Each line of the data must be set down again without a single difference.

START DATA FOR THIS EXERCISE

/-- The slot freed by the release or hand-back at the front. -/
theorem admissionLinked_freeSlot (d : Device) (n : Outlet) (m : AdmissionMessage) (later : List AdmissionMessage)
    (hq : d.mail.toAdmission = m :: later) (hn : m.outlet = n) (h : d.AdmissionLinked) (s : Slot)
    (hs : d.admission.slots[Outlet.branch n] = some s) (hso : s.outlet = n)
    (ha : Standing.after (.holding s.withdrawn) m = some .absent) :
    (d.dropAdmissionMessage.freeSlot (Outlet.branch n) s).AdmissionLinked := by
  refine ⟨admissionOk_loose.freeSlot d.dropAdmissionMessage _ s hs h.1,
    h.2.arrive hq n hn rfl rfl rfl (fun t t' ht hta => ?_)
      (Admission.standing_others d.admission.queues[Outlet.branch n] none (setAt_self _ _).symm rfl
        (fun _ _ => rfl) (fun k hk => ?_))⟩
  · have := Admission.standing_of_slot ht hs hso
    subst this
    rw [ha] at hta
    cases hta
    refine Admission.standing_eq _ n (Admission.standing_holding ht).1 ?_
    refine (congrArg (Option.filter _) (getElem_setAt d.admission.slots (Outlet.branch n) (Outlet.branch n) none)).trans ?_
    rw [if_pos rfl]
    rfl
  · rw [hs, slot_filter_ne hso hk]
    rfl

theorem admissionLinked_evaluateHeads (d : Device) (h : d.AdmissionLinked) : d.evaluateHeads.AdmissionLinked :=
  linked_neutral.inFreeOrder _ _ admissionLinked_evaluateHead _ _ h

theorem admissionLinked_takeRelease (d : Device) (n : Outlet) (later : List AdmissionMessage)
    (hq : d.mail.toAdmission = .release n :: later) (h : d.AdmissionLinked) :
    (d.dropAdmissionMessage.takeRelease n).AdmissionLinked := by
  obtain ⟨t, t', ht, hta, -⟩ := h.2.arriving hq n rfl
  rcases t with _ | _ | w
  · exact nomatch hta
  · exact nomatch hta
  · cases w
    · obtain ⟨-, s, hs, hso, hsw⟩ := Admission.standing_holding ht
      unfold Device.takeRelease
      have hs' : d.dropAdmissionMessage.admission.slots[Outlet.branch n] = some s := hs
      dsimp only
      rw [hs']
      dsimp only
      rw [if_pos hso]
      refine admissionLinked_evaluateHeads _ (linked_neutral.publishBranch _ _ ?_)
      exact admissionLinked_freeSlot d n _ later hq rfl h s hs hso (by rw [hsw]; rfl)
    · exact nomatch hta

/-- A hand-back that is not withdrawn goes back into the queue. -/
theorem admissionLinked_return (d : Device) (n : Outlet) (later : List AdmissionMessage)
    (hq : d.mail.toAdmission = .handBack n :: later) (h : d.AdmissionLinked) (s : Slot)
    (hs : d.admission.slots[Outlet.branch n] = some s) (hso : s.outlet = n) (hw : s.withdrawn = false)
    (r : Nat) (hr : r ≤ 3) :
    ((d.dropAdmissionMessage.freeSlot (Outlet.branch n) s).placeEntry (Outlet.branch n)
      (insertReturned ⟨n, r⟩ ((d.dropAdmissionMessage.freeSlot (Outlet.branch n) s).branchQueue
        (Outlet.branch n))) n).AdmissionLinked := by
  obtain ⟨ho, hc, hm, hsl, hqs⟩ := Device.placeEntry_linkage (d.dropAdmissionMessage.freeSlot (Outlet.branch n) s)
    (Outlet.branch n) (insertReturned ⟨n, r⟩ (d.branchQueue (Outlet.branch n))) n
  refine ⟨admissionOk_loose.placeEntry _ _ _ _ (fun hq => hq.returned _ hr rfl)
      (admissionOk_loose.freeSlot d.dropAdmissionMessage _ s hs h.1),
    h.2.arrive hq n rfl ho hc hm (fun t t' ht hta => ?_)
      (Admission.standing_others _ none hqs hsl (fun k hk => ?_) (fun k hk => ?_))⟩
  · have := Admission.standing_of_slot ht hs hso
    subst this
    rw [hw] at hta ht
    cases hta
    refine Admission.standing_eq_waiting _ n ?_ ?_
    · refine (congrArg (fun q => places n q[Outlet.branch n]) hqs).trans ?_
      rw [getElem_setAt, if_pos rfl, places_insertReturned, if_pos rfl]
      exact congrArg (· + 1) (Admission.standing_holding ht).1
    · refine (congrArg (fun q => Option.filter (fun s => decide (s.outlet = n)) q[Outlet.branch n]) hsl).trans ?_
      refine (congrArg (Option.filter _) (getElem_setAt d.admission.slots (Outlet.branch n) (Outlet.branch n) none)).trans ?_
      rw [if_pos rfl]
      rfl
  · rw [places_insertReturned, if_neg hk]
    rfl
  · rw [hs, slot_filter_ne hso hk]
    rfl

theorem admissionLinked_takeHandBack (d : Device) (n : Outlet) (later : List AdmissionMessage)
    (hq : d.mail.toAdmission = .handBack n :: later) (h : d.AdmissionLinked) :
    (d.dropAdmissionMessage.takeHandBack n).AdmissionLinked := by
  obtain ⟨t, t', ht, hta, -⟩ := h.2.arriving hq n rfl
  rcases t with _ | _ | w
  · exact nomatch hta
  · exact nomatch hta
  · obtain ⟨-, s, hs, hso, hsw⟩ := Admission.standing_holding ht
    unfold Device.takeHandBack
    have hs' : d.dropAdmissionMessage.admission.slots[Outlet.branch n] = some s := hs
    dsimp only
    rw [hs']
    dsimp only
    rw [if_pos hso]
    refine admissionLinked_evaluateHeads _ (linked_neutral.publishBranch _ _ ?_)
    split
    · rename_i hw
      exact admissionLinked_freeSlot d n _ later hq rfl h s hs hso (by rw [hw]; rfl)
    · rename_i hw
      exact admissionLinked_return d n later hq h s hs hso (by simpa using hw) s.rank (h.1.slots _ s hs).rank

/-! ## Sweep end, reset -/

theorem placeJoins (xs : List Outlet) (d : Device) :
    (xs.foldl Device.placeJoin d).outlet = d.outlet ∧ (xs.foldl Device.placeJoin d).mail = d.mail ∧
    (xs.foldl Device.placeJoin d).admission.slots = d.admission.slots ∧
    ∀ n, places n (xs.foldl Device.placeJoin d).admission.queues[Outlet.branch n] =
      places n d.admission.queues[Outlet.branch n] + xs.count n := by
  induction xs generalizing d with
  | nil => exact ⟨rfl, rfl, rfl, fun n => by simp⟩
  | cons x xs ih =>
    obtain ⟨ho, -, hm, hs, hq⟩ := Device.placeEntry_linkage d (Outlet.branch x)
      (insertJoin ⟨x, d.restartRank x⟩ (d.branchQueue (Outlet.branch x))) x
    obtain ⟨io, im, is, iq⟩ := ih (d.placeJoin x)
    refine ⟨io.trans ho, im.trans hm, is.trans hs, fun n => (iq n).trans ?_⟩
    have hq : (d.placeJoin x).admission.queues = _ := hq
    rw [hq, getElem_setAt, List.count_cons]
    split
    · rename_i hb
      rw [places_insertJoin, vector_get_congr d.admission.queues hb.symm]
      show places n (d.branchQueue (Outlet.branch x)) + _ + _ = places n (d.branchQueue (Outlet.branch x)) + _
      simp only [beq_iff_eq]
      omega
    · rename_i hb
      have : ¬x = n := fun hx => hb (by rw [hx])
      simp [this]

END DATA FOR THIS EXERCISE

ANSWER TO THE EXERCISE:
/-- The slot freed by the release or hand-back at the front. -/
theorem admissionLinked_freeSlot (d : Device) (n : Outlet) (m : AdmissionMessage) (later : List AdmissionMessage)
    (hq : d.mail.toAdmission = m :: later) (hn : m.outlet = n) (h : d.AdmissionLinked) (s : Slot)
    (hs : d.admission.slots[Outlet.branch n] = some s) (hso : s.outlet = n)
    (ha : Standing.after (.holding s.withdrawn) m = some .absent) :
    (d.dropAdmissionMessage.freeSlot (Outlet.branch n) s).AdmissionLinked := by
  refine ⟨admissionOk_loose.freeSlot d.dropAdmissionMessage _ s hs h.1,
    h.2.arrive hq n hn rfl rfl rfl (fun t t' ht hta => ?_)
      (Admission.standing_others d.admission.queues[Outlet.branch n] none (setAt_self _ _).symm rfl
        (fun _ _ => rfl) (fun k hk => ?_))⟩
  · have := Admission.standing_of_slot ht hs hso
    subst this
    rw [ha] at hta
    cases hta
    refine Admission.standing_eq _ n (Admission.standing_holding ht).1 ?_
    refine (congrArg (Option.filter _) (getElem_setAt d.admission.slots (Outlet.branch n) (Outlet.branch n) none)).trans ?_
    rw [if_pos rfl]
    rfl
  · rw [hs, slot_filter_ne hso hk]
    rfl

theorem admissionLinked_evaluateHeads (d : Device) (h : d.AdmissionLinked) : d.evaluateHeads.AdmissionLinked :=
  linked_neutral.inFreeOrder _ _ admissionLinked_evaluateHead _ _ h

theorem admissionLinked_takeRelease (d : Device) (n : Outlet) (later : List AdmissionMessage)
    (hq : d.mail.toAdmission = .release n :: later) (h : d.AdmissionLinked) :
    (d.dropAdmissionMessage.takeRelease n).AdmissionLinked := by
  obtain ⟨t, t', ht, hta, -⟩ := h.2.arriving hq n rfl
  rcases t with _ | _ | w
  · exact nomatch hta
  · exact nomatch hta
  · cases w
    · obtain ⟨-, s, hs, hso, hsw⟩ := Admission.standing_holding ht
      unfold Device.takeRelease
      have hs' : d.dropAdmissionMessage.admission.slots[Outlet.branch n] = some s := hs
      dsimp only
      rw [hs']
      dsimp only
      rw [if_pos hso]
      refine admissionLinked_evaluateHeads _ (linked_neutral.publishBranch _ _ ?_)
      exact admissionLinked_freeSlot d n _ later hq rfl h s hs hso (by rw [hsw]; rfl)
    · exact nomatch hta

/-- A hand-back that is not withdrawn goes back into the queue. -/
theorem admissionLinked_return (d : Device) (n : Outlet) (later : List AdmissionMessage)
    (hq : d.mail.toAdmission = .handBack n :: later) (h : d.AdmissionLinked) (s : Slot)
    (hs : d.admission.slots[Outlet.branch n] = some s) (hso : s.outlet = n) (hw : s.withdrawn = false)
    (r : Nat) (hr : r ≤ 3) :
    ((d.dropAdmissionMessage.freeSlot (Outlet.branch n) s).placeEntry (Outlet.branch n)
      (insertReturned ⟨n, r⟩ ((d.dropAdmissionMessage.freeSlot (Outlet.branch n) s).branchQueue
        (Outlet.branch n))) n).AdmissionLinked := by
  obtain ⟨ho, hc, hm, hsl, hqs⟩ := Device.placeEntry_linkage (d.dropAdmissionMessage.freeSlot (Outlet.branch n) s)
    (Outlet.branch n) (insertReturned ⟨n, r⟩ (d.branchQueue (Outlet.branch n))) n
  refine ⟨admissionOk_loose.placeEntry _ _ _ _ (fun hq => hq.returned _ hr rfl)
      (admissionOk_loose.freeSlot d.dropAdmissionMessage _ s hs h.1),
    h.2.arrive hq n rfl ho hc hm (fun t t' ht hta => ?_)
      (Admission.standing_others _ none hqs hsl (fun k hk => ?_) (fun k hk => ?_))⟩
  · have := Admission.standing_of_slot ht hs hso
    subst this
    rw [hw] at hta ht
    cases hta
    refine Admission.standing_eq_waiting _ n ?_ ?_
    · refine (congrArg (fun q => places n q[Outlet.branch n]) hqs).trans ?_
      rw [getElem_setAt, if_pos rfl, places_insertReturned, if_pos rfl]
      exact congrArg (· + 1) (Admission.standing_holding ht).1
    · refine (congrArg (fun q => Option.filter (fun s => decide (s.outlet = n)) q[Outlet.branch n]) hsl).trans ?_
      refine (congrArg (Option.filter _) (getElem_setAt d.admission.slots (Outlet.branch n) (Outlet.branch n) none)).trans ?_
      rw [if_pos rfl]
      rfl
  · rw [places_insertReturned, if_neg hk]
    rfl
  · rw [hs, slot_filter_ne hso hk]
    rfl

theorem admissionLinked_takeHandBack (d : Device) (n : Outlet) (later : List AdmissionMessage)
    (hq : d.mail.toAdmission = .handBack n :: later) (h : d.AdmissionLinked) :
    (d.dropAdmissionMessage.takeHandBack n).AdmissionLinked := by
  obtain ⟨t, t', ht, hta, -⟩ := h.2.arriving hq n rfl
  rcases t with _ | _ | w
  · exact nomatch hta
  · exact nomatch hta
  · obtain ⟨-, s, hs, hso, hsw⟩ := Admission.standing_holding ht
    unfold Device.takeHandBack
    have hs' : d.dropAdmissionMessage.admission.slots[Outlet.branch n] = some s := hs
    dsimp only
    rw [hs']
    dsimp only
    rw [if_pos hso]
    refine admissionLinked_evaluateHeads _ (linked_neutral.publishBranch _ _ ?_)
    split
    · rename_i hw
      exact admissionLinked_freeSlot d n _ later hq rfl h s hs hso (by rw [hw]; rfl)
    · rename_i hw
      exact admissionLinked_return d n later hq h s hs hso (by simpa using hw) s.rank (h.1.slots _ s hs).rank

/-! ## Sweep end, reset -/

theorem placeJoins (xs : List Outlet) (d : Device) :
    (xs.foldl Device.placeJoin d).outlet = d.outlet ∧ (xs.foldl Device.placeJoin d).mail = d.mail ∧
    (xs.foldl Device.placeJoin d).admission.slots = d.admission.slots ∧
    ∀ n, places n (xs.foldl Device.placeJoin d).admission.queues[Outlet.branch n] =
      places n d.admission.queues[Outlet.branch n] + xs.count n := by
  induction xs generalizing d with
  | nil => exact ⟨rfl, rfl, rfl, fun n => by simp⟩
  | cons x xs ih =>
    obtain ⟨ho, -, hm, hs, hq⟩ := Device.placeEntry_linkage d (Outlet.branch x)
      (insertJoin ⟨x, d.restartRank x⟩ (d.branchQueue (Outlet.branch x))) x
    obtain ⟨io, im, is, iq⟩ := ih (d.placeJoin x)
    refine ⟨io.trans ho, im.trans hm, is.trans hs, fun n => (iq n).trans ?_⟩
    have hq : (d.placeJoin x).admission.queues = _ := hq
    rw [hq, getElem_setAt, List.count_cons]
    split
    · rename_i hb
      rw [places_insertJoin, vector_get_congr d.admission.queues hb.symm]
      show places n (d.branchQueue (Outlet.branch x)) + _ + _ = places n (d.branchQueue (Outlet.branch x)) + _
      simp only [beq_iff_eq]
      omega
    · rename_i hb
      have : ¬x = n := fun hx => hb (by rw [hx])
      simp [this]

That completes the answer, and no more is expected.